Przewodniczący partii Wolność przedstawił w „Super Expresie” niesztampową analizę obecnej sytuacji w Nowoczesnej. „Wczc. Katarzyna Lubnauer wygryzła Wczc. Ryszarda Petru z fotela szefa .Nowoczesnej. Moim zdaniem partia ta miała szansę pod kierownictwem »Myszki- Agresorki«, czyli Wcz. Kamili Gasiuk-Pihowiczowej – teraz będzie osiadać na dnie trochę szybciej niż pod kierownictwem p.
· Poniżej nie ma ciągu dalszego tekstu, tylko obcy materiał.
-- ==== Sys2Proof/Tests/Slice0.lean ====
section
/-! SUPPORT. Tests: words decoded, ill-formed terms refused, single steps on small states, and for each statement of
Certificates/Slice0/Obligations.lean a state and operands that meet its hypotheses. Expected words are those that the manual prints
(Table 4-16 and the "encodes as" examples of each chapter) or are written out from the encoding tables; expected values are worked out
by hand from the rule that each test names. -/

section

set_option Elab.async false

namespace Sys2Proof.Tests

open Sys2Proof Sys2Proof.Machine

/-! ## Words decoded (Table 4-16 and the examples of chapters 4 to 17 and 20 to 22) -/

/-- The decoder reads each listed word as the listed instruction. -/
def decodes (l : List (Word × Instr)) : Bool := l.all (fun e => decodeWord e.1 == some e.2)

theorem test_decode_integer : decodes [(0x00304201, .add 3 1 2), (0x04517FFD, .addi 5 5 0x3FFD), (0x18700240, .movi 7 0x240),
    (0x1460804C, .shri 6 2 12), (0x1C1253C8, .extS 1 9 15 8), (0x00107C01, .add 1 1 60), (0x0040C707, .divn 4 3 7),
    (0x00A24B0F, .shr 10 9 11), (0x0CA28000, .ori 10 10 0), (0x031FFC01, .add 49 63 60)] = true := by decide +kernel

theorem test_decode_float : decodes [(0x20310511, .fadd 3 4 5 1), (0x2021C287, .fcvt 2 7 0 1 0 7), (0x24500001, .rdcyc 5),
    (0x24518002, .rdperf 5 6)] = true := by decide +kernel

theorem test_decode_vector : decodes [(0x40C48004, .vfma 3 1 2 0), (0x4014090A, .vredAdd 5 9 0), (0x40400AD0, .vbcast 1 10 6),
    (0x400C4A0A, .vredMax 3 10 0), (0x4144820C, .vpack 5 1 2 0 0 2 0)] = true := by decide +kernel

theorem test_decode_matrix : decodes [(0x45109003, .mms 1 4 9 0 0 3), (0x46109105, .mms 2 4 9 0 1 5), (0x48009000, .ldstat 9 0),
    (0x48001800, .ldstat 1 1), (0x4C400001, .tidset 4), (0x4C000203, .swapstat 2), (0x4C200004, .accz 2 0 0), (0x4C001D04, .acczMark 5),
    (0x4CC04306, .accst 12 1 3), (0x4C10C005, .accld 1 3 0), (0x4C00C007, .accadd 0 3 0), (0x4C304208, .scalek 3 1 2),
    (0x4C400009, .scalew 4), (0x4C51800E, .permit 5 6), (0x4C5FC00F, .permrel 5 63)] = true := by decide +kernel

theorem test_decode_address : decodes [(0x84208008, .aaddi 2 2 8), (0x80104515, .aidx 1 1 5 5), (0x80430610, .aidx 4 12 6 0),
    (0x84E38200, .aaddi 14 14 0x200), (0x80330003, .amov 3 12)] = true := by decide +kernel

theorem test_decode_memory : decodes [(0x8888C002, .ld 2 1 0 3 0 2), (0x8CD08002, .st 3 2 0 2 2), (0x9040D000, .ldacq 1 0 0 3 1 0),
    (0x9442D001, .strel 1 0 2 3 1 1), (0xA140D000, .ldfe 5 0 0 3 1 0), (0xA8807020, .la 2 0 0 7 2), (0xBD083020, .vld 4 1 0 3 2),
    (0xBD013004, .vst 4 0 1 3 0), (0xAC98C000, .atadd 2 3 0 1 0), (0xB080B001, .atcas 2 0 0 0 1), (0xB480C000, .waita 2 0 0 1 0),
    (0xB808A000, .fenceDie 1), (0xB9803001, .cpin 6 0 0 1)] = true := by decide +kernel

theorem test_decode_engines : decodes [(0xC0882000, .asopAxpy 2 1 0 0), (0xC0C20002, .asopReduceAdd 3 0 2 2),
    (0xC4508627, .ascfg 5 2 6 1), (0xC4508623, .segopen 5 2 6 1), (0xC4208704, .segputPfx 0 2 7 0), (0xC4108804, .segput2 0 2 8 0),
    (0xC4D08045, .segclose 13 2 0 2), (0xC4C08006, .segcnt 12 2 0 0), (0xD4508681, .rhopen 5 2 6 4),
    (0xD0508601, .sigdec 5 2 6 0)] = true := by decide +kernel

theorem test_decode_ports : decodes [(0xC8320238, .put 3 2 0 7), (0xC81003F8, .put 1 0 0 63), (0xC8400400, .get 4 0 0),
    (0xC8322638, .offerPut 3 2 1 7), (0xC8014800, .offerGet 1 2), (0xC8610A00, .poll 6 1 0), (0xC8610C00, .retract 6 1 0),
    (0xC8531400, .pbind 5 3 0), (0xC8206E00, .conload 2 3), (0xC8701000, .condrop 7 0), (0xC8701200, .constat 7 0)] = true := by
  decide +kernel

theorem test_decode_pages : decodes [(0xCC508001, .pgsub 5 2 0), (0xCC610002, .pgunsub 6 4 0), (0xCC70C023, .pgpass 7 3 1),
    (0xCC810004, .pgrecv 8 4 0), (0xCC010104, .pgrecvFree 4 0), (0xCC014945, .mrgput 5 9 2), (0xCCA18906, .mrgget 10 6 9 0),
    (0xCCB1CC07, .mrgcfg 11 7 12 0)] = true := by decide +kernel

theorem test_decode_control : decodes [(0xE04FFFFD, .bre 4 0xFFFFD), (0xEF3FFFFE, .loop 3 0xFFFFE), (0xEF4FFFEB, .loop 4 0xFFFEB),
    (0xF0014100, .jmpi 5), (0xF0000000, .nop), (0xF001C600, .endc 7), (0xF0518500, .join 5 6), (0xF0510700, .rets 5 4),
    (0xF0000800, .bar), (0xF0000801, .barGroup), (0xF050090A, .rdsw 5 10), (0xF0200908, .rdsw 2 8), (0xF000CA00, .wrsw 3 0),
    (0xF0020D00, .amsg 8), (0xF0500C00, .tndone 5), (0xF0508B00, .tnsub 5 2), (0xF0014F00, .fibsw 5), (0xF0015000, .upret 5),
    (0xF0001210, .sbwait 0x10), (0xF0001205, .sbwait 5), (0xF0500E00, .inbx 5), (0xF0500E01, .inbxWait 5),
    (0xF8900010, .start 9 16)] = true := by decide +kernel

theorem test_decode_system : decodes [(0xF4000005, .trap 5), (0xF4000211, .svc 17), (0xF4000100, .rft), (0xF400C300, .wrpriv 3),
    (0xF4000700, .haltx), (0xF4310400, .xinvPage 3 4), (0xF401043F, .xinvFrame 4 15), (0xF420C519, .keysetLoad 2 3 6),
    (0xF420C502, .keysetRetire 2 3), (0xF4508801, .attest 5 2 1), (0xF4518900, .sparemap 5 6), (0xF4000613, .pwrbRtn 3)] = true := by
  decide +kernel

theorem test_decode_hints : decodes [(0xFC00003D, .hintPfx 0x3D), (0xFC000008, .hintPfx 8), (0xFC400007, .hintSched 7),
    (0xFC800003, .hintMod 1 1), (0xFCC00005, .hintPrio 5)] = true := by decide +kernel

/-- R75: words that are no instruction; R69: a reserved field that is not zero. -/
theorem test_decode_refuses : [0xFFFFFFFF, 0x00000000, 0xF0000001, 0x4C410001, 0x0000001D].all (fun w => decodeWord w == none) = true := by
  decide +kernel

/-- Table 17-2: op, d at bit 8, s at bit 12, imm at bit 16. -/
theorem test_decode_queue_words :
    [((0x0000000000C80301 : Dword), Instr.qmovi 3 200), (0x0000000000002102, .qmov 1 2), (0x0000000000002103, .qadd 1 2),
      (0x0000FFFFFFFF0204, .qaddi 2 0xFFFFFFFF), (0x0000000000002105, .qand 1 2), (0x0000000000050306, .qshl 3 5),
      (0x0000000000050307, .qshr 3 5), (0x0000000300104108, .qld 1 4 3 16), (0x0000000300104109, .qst 1 4 3 16),
      (0x000000000003210A, .qbeq 1 2 3 0), (0x000000000000010E, .qlaunch 1), (0x0000000000000114, .qend 1)].all
      (fun e => decodeQueueWord e.1 == some e.2) = true := by decide +kernel

/-! ## Ill-formed terms, one for each check (R68, R69, R75, R106, R110, R121, R138, R387) -/

theorem test_wf_register_names : (Instr.add 60 1 2).wellFormed = false ∧ (Instr.add 1 61 2).wellFormed = false ∧
    (Instr.sel 62 1 2).wellFormed = false ∧ (Instr.movi 56 0).wellFormed = false ∧ (Instr.add 61 60 62).wellFormed = true := by
  decide +kernel
theorem test_wf_types : (Instr.fadd 1 2 3 15).wellFormed = false ∧ (Instr.fcvt 1 2 15 0 0 0).wellFormed = false ∧
    (Instr.fcvt 1 2 0 1 0 0).wellFormed = false ∧ (Instr.vfma 1 2 3 7).wellFormed = false ∧
    (Instr.vadd 1 2 3 1 0).wellFormed = false ∧ (Instr.vexp2 1 2 1).wellFormed = false := by decide +kernel
theorem test_wf_fields : (Instr.ext 1 2 63 1).wellFormed = false ∧ (Instr.ext 1 2 63 0).wellFormed = true ∧
    (Instr.vunpk 1 2 0 0 0 1).wellFormed = false ∧ (Instr.mms 0 0 0 0 2 0).wellFormed = false ∧
    (Instr.accz 1 2 0).wellFormed = false ∧ (Instr.accz 0 3 0).wellFormed = false ∧ (Instr.acczMark 0).wellFormed = false := by
  decide +kernel
theorem test_wf_other : (Instr.ld 1 0 0 3 1 0).wellFormed = false ∧ (Instr.ld 1 0 0 2 1 0).wellFormed = true ∧
    (Instr.rdsw 1 12).wellFormed = false ∧ (Instr.wrsw 1 8).wellFormed = false ∧ (Instr.sbwait 0).wellFormed = false ∧
    (Instr.qld 1 2 0 4).wellFormed = false ∧ (Msg.coreFailure 4096 false).wellFormed = false ∧
    (Msg.granuleFill 0 0 26).wellFormed = false ∧ (Msg.decision 0 16).wellFormed = false := by decide +kernel
theorem test_wf_queue_branch : (Instr.qbeq 1 2 0xFFFF 0).wellFormed = false ∧ (Instr.qbeq 1 2 2 1).wellFormed = false ∧
    (Instr.qbeq 1 2 0xFFFF 4).wellFormed = true := by decide +kernel

/-! ## Small states -/

/-- Core 0 runs a gang of one; its control context, at device privilege, stands with both streams at one word, at text position 4. -/
def ctx0 : Ctx := { live := true, dev := true, tb := 0x4000, acc := { pc := 0x100, pos := 4 }, exe := { pc := 0x100, pos := 4 } }
def base : State := { State.reset with cores := [(0, { gid := 1, ctxs := [(0, ctx0)] })], ring := [(0, 0, .acc), (0, 0, .exe)], cur := .ctx 0 0 .exe }
def onAcc (s : State) : State := { s with cur := .ctx 0 0 .acc }
def user (s : State) : State := s.modCtx 0 0 (fun x => { x with dev := false })
/-- w registers, address registers and vector registers with values. -/
def regs (l : List (Nat × Nat)) (s : State := base) : State := l.foldl (fun s e => s.store (spPlace 0 (8 * e.1)) 8 e.2) s
def addrs (l : List (Nat × Nat)) (s : State := base) : State := l.foldl (fun s e => s.store (spPlace 0 (0x580 + 16 * e.1)) 16 e.2) s
def vecs (l : List (Nat × Nat)) (s : State := base) : State := l.foldl (fun s e => s.store (spPlace 0 (0x180 + 64 * e.1)) 64 e.2) s

/-- The state that an instruction answers. -/
def after (i : Instr) (s : State) : State :=
  match exec i s with
  | .next t => t
  | _ => s
/-- The value of w register `n` after an instruction, of an address register, of a vector register. -/
def w (n : Nat) (s : State) : Nat := s.load (spPlace 0 (8 * n)) 8
def a (n : Nat) (s : State) : Nat := s.load (spPlace 0 (0x580 + 16 * n)) 10
def v (n : Nat) (s : State) : Nat := s.load (spPlace 0 (0x180 + 64 * n)) 64
def fsn (s : State) : Nat := (s.ctx 0 0).fsn.toNat
/-- The trap code that an instruction leaves; 0 without a trap. -/
def code (s : State) : Nat := (s.ctx 0 0).tc.toNat
def epos (s : State) : Nat := (s.ctx 0 0).exe.pos
def apos (s : State) : Nat := (s.ctx 0 0).acc.pos
/-- A computation that goes through. -/
def ok {α : Type} (m : M α) (s : State) : Bool :=
  match m s with
  | .ok _ => true
  | .error _ => false
/-- What a computation gives satisfies `p`. -/
def got {α : Type} (m : M α) (s : State) (p : α → State → Bool := fun _ _ => true) : Bool :=
  match m s with
  | .ok (x, t) => p x t
  | .error _ => false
Petru”, pisze Janusz Korwin-Mikke.
Ryszarda Petru w swoim felietonie określa jako „swoisty fenomen”. Mikke przypuszcza, że miał on być polskim Emanuelem Macronem. Jednak poglądy Petru na gospodarkę to była „taka przeciętna siekanina popularnych przesądów, odrobinę na plus od przeciętnej, którą serwują nam polscy, pożal się Boże, ekonomiści”.
Janusz Korwin-Mikke pisze, że do głowy by mu nie przyszło, że Petru zaangażuje się w działalność polityczną. „A jednak poszedł – i efekt był taki, że zamiast czynić błędy w opisywaniu gospodarki (co dostrzegali tylko nieliczni), zaczął sadzić błędy takie, które dostrzegali wszyscy. Najsłynniejszy był chyba ten o sześciu królach idących do Betlejem – ale sadził ich tyle, że podejrzewałem, że robi to celowo, by o nim jak najwięcej pisano”, ocenia Korwin-Mikke, komentując wpadki byłego lidera Nowoczesnej.